Foer cited polls: 94 percent of Republicans supported Bush’s foreign policy. A triumphant Norman Podhoretz was quoted: there really was no conservatism distinct from neoconservatism anymore. A magazine whose thrust would be to attack neoconservative foreign-policy prescriptions was doomed to fail.
A decade later, how can TAC’s impact be assessed? Clearly, the magazine did not flop—it has steadily expanded its readership and survived an economy extremely inhospitable to print media. But if the Iraq War was a “clarifier,” it was unfortunately not a terribly strong one. If success is to be measured by influence on the conservative movement or the Republican Party, TAC still has a great deal of work to do: astonishingly, the neoconservatives—the group who sold the idea of the Iraq War to the last Republican president—are now if anything more entrenched in the GOP foreign-policy brain trust than in 2002.
Who might have predicted, seven years after it was clear that the Iraq War was one of greatest strategic disasters in American history, that Paul Ryan would be receiving foreign-policy tutoring from Elliott Abrams and two Kagans? To be a neocon in 21st-century America is truly never to be held accountable for one’s errors.
There is, to be sure, a much wider understanding among the attentive American public of TAC’s central message: of America’s need for a conservatism distinct from the neocon version, more Burkean, more prudent, less remote from the concerns of average Americans, less tied to the Israeli right.
Foer’s piece distilled the conventional wisdom of 2002: even conservatives who disliked the neoconservatives on other grounds—for their support of high levels of immigration, for example—shied away from frontal assaults on their foreign policy. Two months before the magazine’s launch I dined with a young economics writer who would soon write brilliantly for TAC. On the war, he advised a symposium—out-and-out opposition would only marginalize the magazine. Needless to say, his advice was not taken.

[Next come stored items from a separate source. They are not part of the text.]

-- ==== Sys2Proof/Certificates/Slice0/Obligations.lean ====
section
/-! DEFINITION. Certificates/Slice0/Obligations.lean: the statements about this model, with the forms in which they say what the
rules of spec/ give. -/

namespace Sys2Proof.Spec
open Sys2Proof.Machine

-- What an operation of a bundle may change

/-- Nothing changes but the context under issue and the record of the bundle itself: every byte of DRAM and of every tile store,
accumulator and latch, every object, tower, near-bank unit, fabric and configuration register, every other context. -/
def OnlyContext (s t : State) : Prop :=
  { t with spires := [], iss := .reset } = { s with spires := [], iss := .reset } ∧
  (∀ n, { t.spire n with ctxs := [] } = { s.spire n with ctxs := [] }) ∧
  (∀ n c, n ≠ s.iss.sp ∨ c ≠ s.iss.c → t.ctx n c = s.ctx n c)

/-- One source of R176: s0 gives 0 and pops nothing; another queue gives its head, popped unless the source peeks. -/
def take (a : Src) (x : Ctx) : Option (RVal × Ctx) :=
  match a with
  | .s a =>
    if a.q = 0 then some (.s 0, x)
    else match x.sOf a.q with
      | [] => none
      | e :: l => some (.s e, if a.peek then x else x.setS a.q l)
  | .v a =>
    match x.vOf a.q with
    | [] => none
    | e :: l => some (.v e, if a.peek then x else x.setV a.q l)

/-- The sources of an operation, in read order. -/
def takeAll : List Src → Ctx → Option (List RVal × Ctx)
  | [], x => some ([], x)
  | a :: r, x =>
    match take a x with
    | none => none
    | some (v, y) => (takeAll r y).map fun p => (v :: p.1, p.2)

/-- The k-th value read, as a scalar entry or as a vector. -/
def sv (l : List RVal) (k : Nat) : Entry := match l.getD k (.s 0) with
  | .s x => x
  | _ => 0
def vv (l : List RVal) (k : Nat) : Vec := match l.getD k (.s 0) with
  | .v x => x
  | _ => 0

/-- The context with one result in flight (R177); a result without status bits for s0 or m0 is discarded. -/
def withFlight (s : State) (x : Ctx) (d : Dest) (v : RVal) (lat fst : Nat) : Ctx :=
  if (d = .s 0 ∨ d = .m 0) ∧ fst = 0 then x
  else { x with inflight := insertFlight ⟨d, v, lat, s.iss.num, s.iss.slot, s.iss.off, fst⟩ x.inflight }

/-- A register operation completes: it answers a next state in which its sources are popped and one result is in flight to land
`lat` sc later, with the status bits `fst`; nothing else changes but `iss`, which becomes `i`. -/
def Completes (ins : Instr) (s : State) (y : Ctx) (d : Dest) (v : RVal) (lat fst : Nat) (i : Issue) : Prop :=
  ∃ t, exec ins s = .next t ∧ t.cx = withFlight s y d v lat fst ∧ t.iss = i ∧ OnlyContext s t

/-- A register result: the sources in read order, destination, latency, value and status bits from the values read. -/
structure Form where
  srcs : List Src
  d : Dest
  lat : Nat
  val : List RVal → RVal
  fst : List RVal → Nat

-- Integers in queue entries (R203)

/-- The least and the greatest value of an integer type. -/
def lo (t : Fmt) : Int := if isSigned t then -2 ^ (t.width - 1) else 0
def hi (t : Fmt) : Int := if isSigned t then 2 ^ (t.width - 1) - 1 else 2 ^ t.width - 1
/-- opnd(x, t): the low n bits as a value of the type. -/
def opnd (t : Fmt) (x : Entry) : Int :=
  if isSigned t then Int.bmod x.toNat (2 ^ t.width) else (x.toNat : Int) % 2 ^ t.width
/-- put(v, t): v modulo 2^n, extended to 64 bits by the type's signedness. -/
def put (t : Fmt) (v : Int) : Entry :=
  if isSigned t then BitVec.ofInt 64 (Int.bmod v (2 ^ t.width)) else BitVec.ofInt 64 (v % 2 ^ t.width)
/-- The end of R207: clamped with SAT and INX when it saturates, else wrapped. -/
def clamps (t : Fmt) (sat : Bool) (r : Int) : Bool := sat && (decide (r < lo t) || decide (hi t < r))
def satPut (t : Fmt) (sat : Bool) (r : Int) : Entry :=
  put t (if clamps t sat r then max (lo t) (min r (hi t)) else r)
def satFst (t : Fmt) (sat : Bool) (r : Int) : Nat := if clamps t sat r then stSAT + stINX else 0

What Foer and the conventional wisdom missed was that the foreign-policy debate had already become three-sided by 2002. It had evolved considerably since 1991, when Buchanan was one of a handful of conservatives to oppose the first Gulf War. Opposition to that war was primarily “isolationist” in spirit, with Buchanan and a small cadre of others pitted not only against the neocons but a wide array of foreign-policy realists. The point is not to debate whether that war was necessary or strategically justified (though afterwards, the hawkish realist Robert W. Tucker wrote in The National Interest wrote that bombing a more or less defenseless Iraqi army in the open desert violated just war precepts). Desert Storm was not in the main a neoconservative enterprise; it was planned and executed by an internationalist establishment, sanctified by UN resolutions, and backed by a broad allied coalition. George H.W. Bush had essentially followed the script that had governed American foreign policy since the early Cold War.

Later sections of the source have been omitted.